(Exercise aim): In the material below, find each line with the string "busy" and copy it.

(Supplied entries):

* * * * *

def setLifecycle (goal : Nat) (s : State) : State :=
  event Ev.LIFECYCLE_CHANGE [s.attic.lifecycle, goal] { s with attic := { s.attic with lifecycle := goal } }

/-- Every level below its Deployed floor rises to it (R422). -/
def raiseLevels (s : State) : State :=
  syncLamp ((List.range 24).foldl (fun s m =>
    if s.fld (Reg.TMP_LEVEL m) Fd.TMP_LEVEL_LEVEL < floorOf s m then s.setFld (Reg.TMP_LEVEL m) Fd.TMP_LEVEL_LEVEL (floorOf s m) else s) s)

/-- What Retired destroys for good: identity, root, nonce, standing blobs. -/
def retire (s : State) : State :=
  { s with
    vault := { s.vault with identity := false }, lamp := { s.lamp with root := none }
    attic := { s.attic with nonce := 0, owned := false, standing := [] } }

/-- To Enrolled: the record, the keys, the profile in Blank, then the reset. -/
def toEnrolled (o : OrdReq) (s : State) : OrdAns × State :=
  match ordRead o s (o.arg 1) signerLen with
  | none => ordNoRead o s (o.arg 1) signerLen
  | some b =>
    let x := parseSigner b
    if 0xFFFF0000 ≤ x.keyId ∨ (o.blank ∧ !sameSigner x (attachedSigner o)) then ordSt St.UNSUPPORTED s
    else
      let (st, s) := if s.attic.lifecycle = 0 then saveProfile s else (0, s)
      if st ≠ 0 then ordSt st s
      else
        let (ok, s) := atticWrite 3 blkEnrol s
        if ok then (.gone, internalReset 3 0 (setLifecycle 1 (enrol x s))) else ordSt St.COUNTER_END s

/-- LIFECYCLE holds the whole part: any claim, or an order that waits, makes it busy. -/
def lifecycleBody : OrdBody := adminOnly fun o s =>
  let goal := o.arg 0
  if !transition s s.attic.lifecycle goal then ordSt St.UNSUPPORTED s
  else match s.fore.claims with
    | c :: _ => (.busy c, s)
    | [] =>
      if goal = 1 then toEnrolled o s
      else
        let (ok, s) := atticWrite 3 blkLife s
        if !ok then ordSt St.COUNTER_END s
        else if goal = 2 then ordOk (raiseLevels (setLifecycle 2 s))
        else (.gone, internalReset 3 0 (setLifecycle 3 (retire s)))

/-- LIFECYCLE_ENROLLED (R446). -/
def execLifecycleEnrolled (o : OrdBy) (cell : W64) (s : State) : Ans := .next (orderRow 0xA06 lifecycleBody o [1, cell] s)
/-- LIFECYCLE_DEPLOYED (R446). -/
def execLifecycleDeployed (o : OrdBy) (s : State) : Ans := .next (orderRow 0xA06 lifecycleBody o [2] s)
/-- LIFECYCLE_RETIRED (R446). -/
def execLifecycleRetired (o : OrdBy) (s : State) : Ans := .next (orderRow 0xA06 lifecycleBody o [3] s)

/-! MODE_SET (R441 to R445) -/

/-- Test may be entered in Blank, or under a signer with TEST and a TARGET of this part. -/
def testAllowed (o : OrdReq) (s : State) : Bool := s.attic.lifecycle == 0 || o.testOk

/-- New memory keys, drawn one by one; the deep slots stay (R444). -/
def freshMemKeys (s : State) : State :=
  (List.range 256).foldl (fun s i =>
    let k := s.draw
    let t := s.drew
    { t with vault := { t.vault with memKeys := tput memKey0 t.vault.memKeys i k } }) s

/-- Test entry: the stop of R27, traffic keys and sessions gone, memory under new keys. -/
def enterTest (s : State) : State :=
  let s := zeroUnits (stopTraffic true (abortJobs s))
  let s := dropHewers (dropSession s)
  let s := { s with
    vault := { s.vault with slots := [], fills := [], sweeps := [], prevKeys := [] }
    twin := { s.twin with overman := .reset } }
  let s := dropWalks (freshMemKeys s)
  let c := s.draw
  let s := s.drew
  let s := { s with
    assoc := [], mem := { Mem.reset with noKey := false, hot := s.mem.hot, walked := zeroedUnder s }, cls := { s.cls with cached := [], fetching := [] }
    vault := { s.vault with checkKey := c.setWidth 256 } }
  powerFor 2 (setMode 1 s)

/-- A gallery reset that runs as the galleries power down ends ABORTED. -/
def dropGalleryResets (s : State) : State :=
  let gs := s.gal.restoring ++ s.gal.draining
  gs.foldl (fun s g => resetOrderEnd g St.ABORTED s) { s with gal := { s.gal with restoring := [], draining := [] } }

/-- Banked entry (R443): the stop, deep lanes, galleries off, HBM in self-refresh. -/
def enterBanked (s : State) : State :=
  let s := dropGalleryResets (stopTraffic true (abortJobs s))
  let s := (List.range 64).foldl (fun s g => clearGallery g s) s
  let s := (List.range 64).foldl (fun s L => leaveUp L 0 s) s
  powerFor 3 (setMode 3 (s.setReg Reg.GAL_ONLINE 0))

/-- A lane test or a re-key walk that MODE_SET 3 meets (Tables 07.10, 10.4). -/
def bankedMeets (s : State) : Option Claim :=
  match s.fore.claims.find? (fun c => c.code == 0x102 || c.code == 0x103) with
  | some c => some c
  | none => s.mem.walks.getLast?.map (fun w => hwClaim (.memKey w.1) 0x605)

/-- Control moves first on an ACTIVE twin whose partner can take it (Table 14.14). -/
def moveFirst (s : State) : Bool := twinOn s && isActive s && peerAlive s && s.twin.peerSynced

def toBanked (o : OrdReq) (s : State) : OrdAns × State :=
  match bankedMeets s with
    | some c => (.defer c, s)
    | none =>
      if s.mode ≠ 2 then ordSt St.UNSUPPORTED s
      else if resyncOn s && moveFirst s then (.defer (hwClaim .image 0x007), s)
      else if moveFirst s then (.wait, yieldRole 6 (addClaim (o.claim .role) (addClaim (o.claim .mode) s)))
      else ordOk (enterBanked s)

def modeSetBody : OrdBody := fun o s =>
  let m := o.arg 0
  if m = 0 ∨ 3 < m then ordSt St.UNSUPPORTED s
  else match claimOn s .mode with
    | some c => (.busy c, s)
    | none =>
      if m = s.mode then ordOk s
      else if m = 1 then
        (if !testAllowed o s then ordSt St.DENIED (trigger 0x15 [1] s)
         else if s.mode = 4 then ordSt St.DENIED s
         else if s.mode ≠ 2 then ordSt St.UNSUPPORTED s
         else ordOk (enterTest s))
      else if m = 3 then toBanked o s
      else if s.mode = 3 then (.wait, addClaim (hwClaim .mode 0x005) s)
      else if s.mode = 1 then (.gone, internalReset 4 0 s)
      else if s.mode = 4 then (.gone, internalReset 5 0 s)
      else ordSt St.UNSUPPORTED s

/-- MODE_SET_TEST (R444). -/
def execModeSetTest (o : OrdBy) (s : State) : Ans := .next (orderRow 0xA07 modeSetBody o [1] s)
/-- MODE_SET_SERVICE (R442). -/
def execModeSetService (o : OrdBy) (s : State) : Ans := .next (orderRow 0xA07 modeSetBody o [2] s)
/-- MODE_SET_BANKED (R443). -/
def execModeSetBanked (o : OrdBy) (s : State) : Ans := .next (orderRow 0xA07 modeSetBody o [3] s)

/-- Banked is left: galleries are back, lanes leave deep state with the settings they kept, the part is in Service. -/
def leaveBanked (s : State) : State :=
  let s := powerFor 2 (setMode 2 ((List.range 64).foldl (fun s g => if nbit (galPresent s) g then setOnline g true s else s) s))
  let s := (List.range 64).foldl (fun s L =>
    if lanePresent s L ∧ laneMay s L then (let t := startLane L s; setLaneRun L { laneRun t L with kept := true } t) else s) s
  let s := twinStart (dropClaims (fun c => c.res == .mode && c.code == 0x005) s)
  match s.fore.waits.find? (fun o => o.code == 0xA07 && o.arg 0 == 2) with
  | some o => finishWait o St.OK [] s
  | none => s

/-- BANKED_EXIT_DONE (R443). -/
def execBankedExitDone (s : State) : Ans :=
  .next (onlyIf (s.live && s.mode == 3 && (match claimOn s .mode with | some c => c.code == 0x005 | none => false)) leaveBanked s)

/-! PROFILE_SAVE (R455) -/

def profileSaveBody : OrdBody := unclaimed .profile fun _ s => let (st, s) := saveProfile s; ordSt st s
/-- PROFILE_SAVE (Table 07.9). -/
def execProfileSave (o : OrdBy) (s : State) : Ans := .next (orderRow 0xA08 profileSaveBody o [] s)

* * * * *

(Task result):
/-- LIFECYCLE holds the whole part: any claim, or an order that waits, makes it busy. -/
    | c :: _ => (.busy c, s)
    | some c => (.busy c, s)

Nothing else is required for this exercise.